Dr Ahmad added that other practices are facing recruitment issues as partners plan to retire soon.

She told Pulse: ‘It’s a high deprivation area and we do know that the Carr-Hill formula – it’s not really reflected into the global sum, so there are practices with high need and they actually don’t get what they deserve because of how it’s calculated.’

She added that by working at scale, the practices will ‘get some advantages in working on a scale where they can get some support financially’.

NHS England has previously said it would review the Carr-Hill formula after agreeing with the GPC that some practices’ situation was not adequately captured by the formula but added that any updates would not come until April 2018.

Dr Ahmad said she has worked with NHS Walsall CCG in identifying the top ‘atypical’ practices in the area but said she didn’t know how many of those practices would be joining the super practice.

A spokesperson for NHS Walsall CCG said they are ‘aware of a proposal’ to form a super practice.

But she said: ‘The CCG understands that discussions are at a very early stage and are therefore unable to speculate on the number of practices that may join or the practice population served.’  

The rise of the super-practice

Pulse has been charting the rise of the superpractice, revealing this year that a super-practice in Birmingham is expanding to cover a population of up to 370,000 patients, making it the largest GP partnership in England.

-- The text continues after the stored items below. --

-- ==== Sys2Proof/Machine/TimerCmds.lean ====
section
/-!
DEFINITION. The meanings of the commands by which a count or timer runs out (R56, R67, R116, R133, R143, R144).
A command whose count has not run out changes nothing (logs 4 and 5).
-/

namespace Sys2Proof.Machine

/-- The watch of a cell whose elapsed count makes its condition true (R116; log 6). -/
def State.elapsedDue (s : State) (cell : Nat) : Option Watch :=
  match s.watchOf cell with
  | none => none
  | some w =>
      if w.quantity = .elapsed && !w.truth && w.condition.holds w.threshold (.value w.elapsed) then some w
      else none

/-- ELAPSED_REACHED (R116, R119). -/
def execElapsedReached (cell : Nat) (r : Race) (s : State) : Host.Outcome State Fault Refusal :=
  .next (match s.elapsedDue cell with
    | some w => s.close r (s.fire w)
    | none => s)

/-- The head's deadline timer has run out (R66, R67). -/
def Entry.deadlineDue (e : Entry) : Bool := e.status == .active && e.deadlineTimer == some 0

/-- DEADLINE_EXPIRY (R67). -/
def execDeadlineExpiry (ax : AxisIx) (r : Race) (s : State) : Host.Outcome State Fault Refusal :=
  .next (match s.head? ax with
    | some e =>
        if e.deadlineDue then
          s.close r (s.axisFault ax faultOvertime e.cell (s.axis ax).setup.followReaction)
        else s
    | none => s)

/-- A running DWELL has no time left (R56). -/
def Axis.dwellDue (a : Axis) : Bool :=
  match a.list.head? with
  | some e => a.state == .running && e.kind == .dwell && e.dwellLeft == 0
  | none => false

/-- DWELL_END (R56). -/
def execDwellEnd (ax : AxisIx) (r : Race) (s : State) : Host.Outcome State Fault Refusal :=
  .next (if (s.axis ax).dwellDue then s.close r ((s.finishHead ax .completed).settle ax) else s)

/-- The pause of a running reference run is over (R143). -/
def Axis.pauseDue (a : Axis) : Bool :=
  a.state == .running && a.ref.phase == .pause && a.ref.pauseTimer == some 0

/-- PAUSE_EXPIRY (R143). -/
def execPauseExpiry (ax : AxisIx) (r : Race) (s : State) : Host.Outcome State Fault Refusal :=
  .next (match s.head? ax with
    | some e =>
        if (s.axis ax).pauseDue then
          s.close r ((s.beginPhase ax e (s.axis ax).ref.next).settle ax)
        else s
    | none => s)

/-- The clear output becomes inactive; the phase CLEAR_PULSE of a running run ends with it (R144). -/
def State.endClearPulse (s : State) (ax : AxisIx) : State :=
  let s := s.updRef ax (fun r => { r with clearTimer := none, clearOut := false })
  match s.head? ax with
  | some e =>
      if (s.axis ax).state = .running && (s.axis ax).ref.phase = .clearPulse then
        (s.beginOffset ax e).settle ax
      else s
  | none => s

/-- CLEAR_PULSE_EXPIRY (R144). -/
def execClearPulseExpiry (ax : AxisIx) (r : Race) (s : State) : Host.Outcome State Fault Refusal :=
  .next (if (s.axis ax).ref.clearTimer = some 0 then s.close r (s.endClearPulse ax) else s)

/-- TRIGGER_PULSE_EXPIRY (R133). -/
def execTriggerPulseExpiry (o : Fin 4) (s : State) : Host.Outcome State Fault Refusal :=
  .next (if (s.triggers.get o).timer = some 0 then { s with triggers := s.triggers.set o {} } else s)

end Sys2Proof.Machine
end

It follows a number of other superpractices, including Modality, which recently expanded into Hull with the addition of four GP practices in the city.

The GPC said in its vision for the future that super-practices could be one of the few ways of ensuring the ‘core principles’ of general practice are retained.

Meanwhile David Mowat, the former health minister responsible for general practice, said that the current 7,500 GP practices in England may reduce to just 1,500 ‘hubs’ in future.

Lakeside Healthcare in the East Midlands has said it is making visits to China and India to attract young medical students to come and train as GPs in their super practice, in a bid to increase its list size to 300,000 patients.